--- Excerpted records ---
◆ ◆ ◆ ◆

/-- The tile fetch unit of core `r` fetches the line of byte `off` of an operand of its `n`-th queued command and pins it, unless a limit is
reached: then the line streams through. The command reads its value when it executes, and meets there what stops a fetch. -/
def Dev.tileFetch (d : Dev) (r n : Nat) (b : Bool) (off : Nat) : Dev :=
  match (d.core r).mxq[n]? with
  | none => d
  | some c => match c.source b with
    | none => d
    | some (g, len) =>
      if len ≤ off || (d.core r).saving then d
      else match engTrans (r / 4) c.part { read := true, twinOk := true } (g + off / 128 * 128) d with
        | .error _ => d
        | .ok (t, d) =>
          if d.lineHeld (t.pa / 128) then d
          else
            let d := (d.agentRead t.pa 128 c.part t.leaf t.pg).2
            let line := t.pa / 128
            if c.pins.contains line || !d.canPin r line then d
            else d.modCore r fun k => { k with mxq := k.mxq.modify n fun m => { m with pins := m.pins ++ [line] } }

/-- MATRIX_COMMAND_EXECUTE (R317): core `a`, with `c` failed residue checks. -/
def execMatrixCommandExecute (s : State) : Host.Outcome State Fault Refusal := s.onDev fun d => d.matrixTurn s.args.a s.args.c

end Sys2Proof.Machine
end

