/-- ARBITER_PASS (R111) on core `a`. -/
def execArbiterPass (s : State) : Host.Outcome State Fault Refusal :=
  s.onDev fun d =>
    let r := s.args.a
    let c := d.core r
    match c.part with
    | some part =>
      let q := d.demand part r
      if q.isEmpty then d
      else
        let own := c.newOwners (d.slotStreams r) (slotTargets (d.part part).cfg.slotwt q)
        d.modCore r fun c => { c with qown := Vector.ofFn fun i => own.getD i.val 0 }
    | none => d

end Sys2Proof.Machine
end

◆ ◆ ◆ ◆

From the data above, give every line again exactly as it appears.

--- Exercise solution ---
/-- The tile fetch unit of core `r` fetches the line of byte `off` of an operand of its `n`-th queued command and pins it, unless a limit is
reached: then the line streams through. The command reads its value when it executes, and meets there what stops a fetch. -/
def Dev.tileFetch (d : Dev) (r n : Nat) (b : Bool) (off : Nat) : Dev :=
  match (d.core r).mxq[n]? with
  | none => d
  | some c => match c.source b with
    | none => d
    | some (g, len) =>
      if len ≤ off || (d.core r).saving then d
      else match engTrans (r / 4) c.part { read := true, twinOk := true } (g + off / 128 * 128) d with
        | .error _ => d
        | .ok (t, d) =>
          if d.lineHeld (t.pa / 128) then d
          else
            let d := (d.agentRead t.pa 128 c.part t.leaf t.pg).2
            let line := t.pa / 128
            if c.pins.contains line || !d.canPin r line then d
            else d.modCore r fun k => { k with mxq := k.mxq.modify n fun m => { m with pins := m.pins ++ [line] } }

/-- MATRIX_COMMAND_EXECUTE (R317): core `a`, with `c` failed residue checks. -/
def execMatrixCommandExecute (s : State) : Host.Outcome State Fault Refusal := s.onDev fun d => d.matrixTurn s.args.a s.args.c

end Sys2Proof.Machine
end

/-- ARBITER_PASS (R111) on core `a`. -/
def execArbiterPass (s : State) : Host.Outcome State Fault Refusal :=
  s.onDev fun d =>
    let r := s.args.a
    let c := d.core r
    match c.part with
    | some part =>
      let q := d.demand part r
      if q.isEmpty then d
      else
        let own := c.newOwners (d.slotStreams r) (slotTargets (d.part part).cfg.slotwt q)
        d.modCore r fun c => { c with qown := Vector.ofFn fun i => own.getD i.val 0 }
    | none => d

end Sys2Proof.Machine
end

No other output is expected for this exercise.